-- ==== Sys2Proof/Laws/Exec.lean ====
section
/-! SUPPORT. What the shared operations and one command can do, said once: if the operation answers a next state, the state is one of those
listed, with the conditions that led to it. Proofs about commands split on `exec_cases` and unfold nothing. -/

namespace Sys2Proof.Machine

open Sys2Proof.Safety

/-! ## The shared operations -/

/-- ResolveGen succeeds exactly on a named, seeded generator (R155). -/
theorem resolveGen_eq_ok {gsel : GSel} {d : Option Gen} {s : State} {g : Gen} :
    resolveGen gsel d s = .ok g ↔ gselTarget gsel d = some g ∧ s.seeded g = true := by
  unfold resolveGen
  cases gselTarget gsel d with
  | none => simp
  | some g' =>
    cases h : s.seeded g'
    · simp only [h]
      simp
      rintro rfl
      exact h
    · simp only [h]
      simp
      rintro rfl
      exact h

/-- A command with a resolved generator goes on with it. -/
theorem withGen_of_seeded {gsel : GSel} {d : Option Gen} {s : State} {g : Gen} (k : Gen → Result) (h : gselTarget gsel d = some g)
    (hs : s.seeded g = true) : withGen gsel d s k = k g := by
  unfold withGen
  rw [resolveGen_eq_ok.2 ⟨h, hs⟩]

/-- All that `withGen` can do: raise what the resolution raises (R155, R304), or go on. -/
theorem withGen_next {gsel : GSel} {d : Option Gen} {s t : State} {k : Gen → Result} (h : withGen gsel d s k = .next t) :
    (gselTarget gsel d = none ∧ t = s.raise .nullGenerator) ∨
    (∃ g, gselTarget gsel d = some g ∧ s.seeded g = false ∧ t = s.raise .unseeded) ∨
    ∃ g, gselTarget gsel d = some g ∧ s.seeded g = true ∧ k g = .next t := by
  unfold withGen resolveGen at h
  cases hg : gselTarget gsel d with
  | none =>
    simp only [hg, raised] at h
    injection h with h
    exact .inl ⟨rfl, h.symm⟩
  | some g =>
    cases hs : s.seeded g
    · simp only [hg, hs, raised] at h
      injection h with h
      exact .inr (.inl ⟨g, rfl, hs, h.symm⟩)
    · simp only [hg, hs] at h
      exact .inr (.inr ⟨g, rfl, hs, h⟩)

/-- The check of R98 passes exactly when the facility may be used; then ENTINIT is set and nothing else changes. -/
theorem entropyInit_of_usable {s : State} (h : EntropyUsable s) : entropyInit s = ({ s with entInit := true }, true) := by
  obtain ⟨h1, h2⟩ := h
  unfold entropyInit
  rw [if_neg (by simp [h1])]
  by_cases hi : s.entInit = true
  · have he : ({ s with entInit := true } : State) = s := by rw [← hi]
    rw [if_pos hi, he]
  · rw [if_neg hi, if_pos (h2.resolve_left hi)]

/-- The check of R98 fails exactly otherwise: with EFATAL already set nothing changes, else ENTINIT and EFATAL are set. -/
theorem entropyInit_of_unusable {s : State} (h : ¬ EntropyUsable s) :
    (s.efatal = true ∧ entropyInit s = (s, false)) ∨
    (s.efatal = false ∧ s.entInit = false ∧ s.entAvail = false ∧ entropyInit s = ({ s with entInit := true, efatal := true }, false)) := by
  unfold EntropyUsable at h
  unfold entropyInit
  cases h1 : s.efatal <;> cases h2 : s.entInit <;> cases h3 : s.entAvail <;> simp_all

/-- All that an entropy command can do (R96 to R98). -/
theorem withEntropy_next {s t : State} {k : Word → State → State} (h : withEntropy s k = .next t) :
    (s.entReq = false ∧ s.efatal = true ∧ t = s.raise .entropyUnavailable) ∨
    (s.entReq = false ∧ s.efatal = false ∧ s.entInit = false ∧ s.entAvail = false ∧
      t = ({ s with entInit := true, efatal := true } : State).raise .entropyUnavailable) ∨
    (s.entReq = false ∧ EntropyUsable s ∧ t = ({ s with entInit := true } : State).wait) ∨
    (s.entReq = true ∧ s.entValid = false ∧ t = s) ∨
    (s.entReq = true ∧ s.entValid = true ∧ t = (k s.entData { s with entValid := false }).finish) := by
  unfold withEntropy at h
  cases hr : s.entReq
  · rw [hr] at h
    by_cases hu : EntropyUsable s
    · rw [entropyInit_of_usable hu] at h
      injection h with h
      exact .inr (.inr (.inl ⟨rfl, hu, h.symm⟩))
    · rcases entropyInit_of_unusable hu with ⟨h1, he⟩ | ⟨h1, h2, h3, he⟩
      · rw [he] at h
        injection h with h
        exact .inl ⟨rfl, h1, h.symm⟩
      · rw [he] at h
        injection h with h
        exact .inr (.inl ⟨rfl, h1, h2, h3, h.symm⟩)
  · rw [hr, if_pos rfl] at h
    cases hv : s.entValid
    · rw [hv] at h
      injection h with h
      exact .inr (.inr (.inr (.inl ⟨rfl, rfl, h.symm⟩)))
    · rw [hv, if_pos rfl] at h
      injection h with h
      exact .inr (.inr (.inr (.inr ⟨rfl, rfl, h.symm⟩)))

(Task requirements):
From the first record to the last, copy everything exactly.

(Completed exercise):
-- ==== Sys2Proof/Laws/Exec.lean ====
section
/-! SUPPORT. What the shared operations and one command can do, said once: if the operation answers a next state, the state is one of those
listed, with the conditions that led to it. Proofs about commands split on `exec_cases` and unfold nothing. -/

namespace Sys2Proof.Machine

open Sys2Proof.Safety

/-! ## The shared operations -/

/-- ResolveGen succeeds exactly on a named, seeded generator (R155). -/
theorem resolveGen_eq_ok {gsel : GSel} {d : Option Gen} {s : State} {g : Gen} :
    resolveGen gsel d s = .ok g ↔ gselTarget gsel d = some g ∧ s.seeded g = true := by
  unfold resolveGen
  cases gselTarget gsel d with
  | none => simp
  | some g' =>
    cases h : s.seeded g'
    · simp only [h]
      simp
      rintro rfl
      exact h
    · simp only [h]
      simp
      rintro rfl
      exact h

/-- A command with a resolved generator goes on with it. -/
theorem withGen_of_seeded {gsel : GSel} {d : Option Gen} {s : State} {g : Gen} (k : Gen → Result) (h : gselTarget gsel d = some g)
    (hs : s.seeded g = true) : withGen gsel d s k = k g := by
  unfold withGen
  rw [resolveGen_eq_ok.2 ⟨h, hs⟩]

/-- All that `withGen` can do: raise what the resolution raises (R155, R304), or go on. -/
theorem withGen_next {gsel : GSel} {d : Option Gen} {s t : State} {k : Gen → Result} (h : withGen gsel d s k = .next t) :
    (gselTarget gsel d = none ∧ t = s.raise .nullGenerator) ∨
    (∃ g, gselTarget gsel d = some g ∧ s.seeded g = false ∧ t = s.raise .unseeded) ∨
    ∃ g, gselTarget gsel d = some g ∧ s.seeded g = true ∧ k g = .next t := by
  unfold withGen resolveGen at h
  cases hg : gselTarget gsel d with
  | none =>
    simp only [hg, raised] at h
    injection h with h
    exact .inl ⟨rfl, h.symm⟩
  | some g =>
    cases hs : s.seeded g
    · simp only [hg, hs, raised] at h
      injection h with h
      exact .inr (.inl ⟨g, rfl, hs, h.symm⟩)
    · simp only [hg, hs] at h
      exact .inr (.inr ⟨g, rfl, hs, h⟩)

/-- The check of R98 passes exactly when the facility may be used; then ENTINIT is set and nothing else changes. -/
theorem entropyInit_of_usable {s : State} (h : EntropyUsable s) : entropyInit s = ({ s with entInit := true }, true) := by
  obtain ⟨h1, h2⟩ := h
  unfold entropyInit
  rw [if_neg (by simp [h1])]
  by_cases hi : s.entInit = true
  · have he : ({ s with entInit := true } : State) = s := by rw [← hi]
    rw [if_pos hi, he]
  · rw [if_neg hi, if_pos (h2.resolve_left hi)]

/-- The check of R98 fails exactly otherwise: with EFATAL already set nothing changes, else ENTINIT and EFATAL are set. -/
theorem entropyInit_of_unusable {s : State} (h : ¬ EntropyUsable s) :
    (s.efatal = true ∧ entropyInit s = (s, false)) ∨
    (s.efatal = false ∧ s.entInit = false ∧ s.entAvail = false ∧ entropyInit s = ({ s with entInit := true, efatal := true }, false)) := by
  unfold EntropyUsable at h
  unfold entropyInit
  cases h1 : s.efatal <;> cases h2 : s.entInit <;> cases h3 : s.entAvail <;> simp_all

/-- All that an entropy command can do (R96 to R98). -/
theorem withEntropy_next {s t : State} {k : Word → State → State} (h : withEntropy s k = .next t) :
    (s.entReq = false ∧ s.efatal = true ∧ t = s.raise .entropyUnavailable) ∨
    (s.entReq = false ∧ s.efatal = false ∧ s.entInit = false ∧ s.entAvail = false ∧
      t = ({ s with entInit := true, efatal := true } : State).raise .entropyUnavailable) ∨
    (s.entReq = false ∧ EntropyUsable s ∧ t = ({ s with entInit := true } : State).wait) ∨
    (s.entReq = true ∧ s.entValid = false ∧ t = s) ∨
    (s.entReq = true ∧ s.entValid = true ∧ t = (k s.entData { s with entValid := false }).finish) := by
  unfold withEntropy at h
  cases hr : s.entReq
  · rw [hr] at h
    by_cases hu : EntropyUsable s
    · rw [entropyInit_of_usable hu] at h
      injection h with h
      exact .inr (.inr (.inl ⟨rfl, hu, h.symm⟩))
    · rcases entropyInit_of_unusable hu with ⟨h1, he⟩ | ⟨h1, h2, h3, he⟩
      · rw [he] at h
        injection h with h
        exact .inl ⟨rfl, h1, h.symm⟩
      · rw [he] at h
        injection h with h
        exact .inr (.inl ⟨rfl, h1, h2, h3, h.symm⟩)
  · rw [hr, if_pos rfl] at h
    cases hv : s.entValid
    · rw [hv] at h
      injection h with h
      exact .inr (.inr (.inr (.inl ⟨rfl, rfl, h.symm⟩)))
    · rw [hv, if_pos rfl] at h
      injection h with h
      exact .inr (.inr (.inr (.inr ⟨rfl, rfl, h.symm⟩)))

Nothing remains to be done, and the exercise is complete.